No, this is what we’ve got: two people who would have different styles of governing but who each a) care about good governance; and b) would accomplish about the same as the other. I’ve learned to keep my expectations low—please try not to make things worse and if you can make them even a little bit better that would be great, thanks—so unless Clinton or Sanders runs off screaming into the night, they’ll be fine.

Trump and Cruz, on the other hand, don’t meet even that basic non-screamer standard.

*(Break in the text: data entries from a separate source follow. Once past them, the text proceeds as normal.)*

/-- The writes of context and kernel-threshold registers that act: TRIGGER requests a launch; TLBIVA drops from every TLB the
translations of the context that its range overlaps, or all, once no word in flight holds one; HNDB installs a handler table that passes its checks, measures the handlers and touches the dies it has read, or removes it; a write of KTH or REDLIM
stores what its rule says, KTH +0 also for a value with its sign bit set (R13, R205, R225, R328, R365, R416; log entry 81 for the last). -/
def Sys2Proof.Claims.actingCsrWrites : Prop :=
  ∀ (s : State) (d : Reg) (v : Word), ready s d → v = s.core.sreg d →
    (∀ t, s.released 3 = true → s.acceptLaunch s.ctxNo v.toNat = .ok t → exec (.trigger d) s = retired t) ∧
    (∀ w b n, v.toNat % 4 ≠ 3 → tlbivaRangeOf v.toNat = .ok (some (w, b, n)) → s.released 3 = true → s.holdsAddrs s.ctxNo (some (w, b, n)) = false →
      ∃ t, exec (.tlbivaRange d) s = retired t ∧
        flushed s t (fun e => e.ctx = s.ctxNo ∧ e.win = w ∧ e.base < b + n ∧ b < e.base + e.size)) ∧
    (v.toNat % 4 = 3 → bits v.toNat 15 2 = 0 → s.released 3 = true → s.holdsAddrs s.ctxNo none = false →
      ∃ t, exec (.tlbivaAll d) s = retired t ∧ flushed s t (fun e => e.ctx = s.ctxNo)) ∧
    ((s.coresOfCtx s.ctxNo).all (fun c => (s.coreOf c.2).hand.isNone) = true →
      (v ≠ 0 → s.released 3 = true → s.handlerBad s.ctxNo v.toNat = none →
        exec (.hndbInstall d) s = retired (((s.setCtxCsr 0x301 v).measureHandlers s.ctxNo v.toNat).touchHandlers s.ctxNo v.toNat)) ∧
      (v = 0 → exec (.hndbRemove d) s = retired (s.setCtxCsr 0x301 0))) ∧
    (∀ n : BitVec 2, exec (.kthWrite n d) s = retired (s.setCore (s.core.setCsr (0x3E0 + n.toNat)
      (if v.getLsbD 31 ∨ (bits v.toNat 30 23 = 255 ∧ bits v.toNat 22 0 ≠ 0) then v &&& 0x100000000#64 else v &&& 0x1FFFFFFFF#64)))) ∧
    exec (.redlimWrite d) s = retired (s.setCore (s.core.setCsr 0x3D8
      (BitVec.ofNat 64 (if v.toNat % 128 = 0 then 1 else min (v.toNat % 128) 64))))

/-- The transitions of a scratchpad ring by a write of RINGCF, which end the words that wait there and have no place in its new state with cause
0x044 (R320, Table 12-8), and what the writes of DLOGC, DLOGW and DLOGR store when the log's bounds allow them. A write that takes MODE away
from 00 is refused with 0x022 unless the ring is aligned, in window 0x4, on PINNED pages: R339 and R361 ask this of the pages, and that it is refused so
is the model's reading (log entries 46 and 52). -/
def Sys2Proof.Claims.ringAndLogWrites : Prop :=
  ∀ (s : State) (d : Reg) (n : BitVec 4) (v : Nat) (r k : Ring), ready s d → v = (s.core.sreg d).toNat → r = s.core.ring n.toNat →
    k = { r with logn := bits v 47 44, slotsz := bits v 43 32, base := bits v 14 0 } →
    (r.st = .disabled → bits v 49 48 = 1 → 1 ≤ k.slotsz → k.logn ≤ 8 → k.base * 64 + 2 ^ k.logn * k.slotsz * 64 ≤ 0x200000 →
      exec (.ringcfEnable n d) s = retired (ringMoved s n.toNat { k with st := .active, t := 0, h := 0, q := 0, tags := [] } [])) ∧
    (r.st = .disabled → bits v 49 48 = 0 → exec (.ringcfConfigure n d) s = retired (ringMoved s n.toNat k [.L, .S])) ∧
    (r.st = .active → bits v 49 48 = 2 → k = r → r.q ≠ r.t →
      exec (.ringcfDrain n d) s = retired (ringMoved s n.toNat { r with st := .draining } [.L])) ∧
    (r.st = .active → bits v 49 48 = 2 → k = r → r.q = r.t →
      exec (.ringcfDrain n d) s = retired (ringMoved s n.toNat { r with st := .disabled } [.L, .S])) ∧
    ((r.st = .active ∧ r.t = r.q ∨ r.st = .faulted) → bits v 49 48 = 0 → k = r →
      exec (.ringcfDisable n d) s = retired (ringMoved s n.toNat { r with st := .disabled } [.L, .S])) ∧
    (∀ c w q lg, c = (s.ctx.csr 0x3F3).toNat → w = (s.ctx.csr 0x3F4).toNat → q = (s.ctx.csr 0x3F5).toNat → lg = bits v 15 8 →
      (8 ≤ lg → lg ≤ 24 → (c % 4 = 0 ∨ lg = bits c 15 8) → q ≤ w → w - q ≤ 2 ^ lg →
        (c % 4 = 0 → v % 4 ≠ 0 → ∃ o, o = (s.ctx.csr 0x3F2).toNat ∧ bits o 63 60 = 4 ∧ o % 4096 = 0 ∧ pinned s s.ctxNo o (2 ^ lg * 32) = true) →
        ∀ t, t = retired (s.setCtxCsr 0x3F3 (s.core.sreg d &&& 0xFF07#64)) →
          (v % 4 = 0 → exec (.dlogcOff d) s = t) ∧ (v % 4 = 1 → exec (.dlogcRecord d) s = t) ∧ (v % 4 = 2 → exec (.dlogcReplay d) s = t)) ∧
      (∀ o, o = (s.ctx.csr 0x3F2).toNat → c % 4 = 0 → ¬(bits o 63 60 = 4 ∧ o % 4096 = 0 ∧ pinned s s.ctxNo o (2 ^ lg * 32) = true) →
        (v % 4 = 1 → exec (.dlogcRecord d) s = caused s false 0x022 0) ∧ (v % 4 = 2 → exec (.dlogcReplay d) s = caused s false 0x022 0)) ∧
      (q ≤ v → v - q ≤ 2 ^ bits c 15 8 → exec (.dlogwWrite d) s = retired (s.setCtxCsr 0x3F4 (s.core.sreg d))) ∧
      (v ≤ w → w - v ≤ 2 ^ bits c 15 8 → exec (.dlogrWrite d) s = retired (s.setCtxCsr 0x3F5 (s.core.sreg d))))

Cruz creeps people out—his most enthusiastic non-paid supporters seem to be those who spend the least time with him—and Trump lacks even the barest competence.

Yes, Cruz is intelligent, and yes, Trump has a certain, um, panache, but when it comes to governing, neither much cares: Trump supporters want to burn everything in their quest for GREATNESS and Cruz’s, well, christ, those who aren’t supporting him merely to stop Trump are waiting on some kind of red-white-and-blue Rapture.

Which is to say, if I’m a Republican who wants a president who can actually preside, I’m lookin’ at these two and thinking, Oh, boy.

I’m not concern trolling: I think Republicans as a whole are getting exactly who they deserve, and if either of those whos didn’t have a shot at the presidency, i.e., a chance at wrecking things for the rest of us, I’d be clapping in glee.

Still, I do feel a bit of sympathy for the ordinary Republican who just wants someone who’s not a night-screamer, someone who’s just, y’know, fine.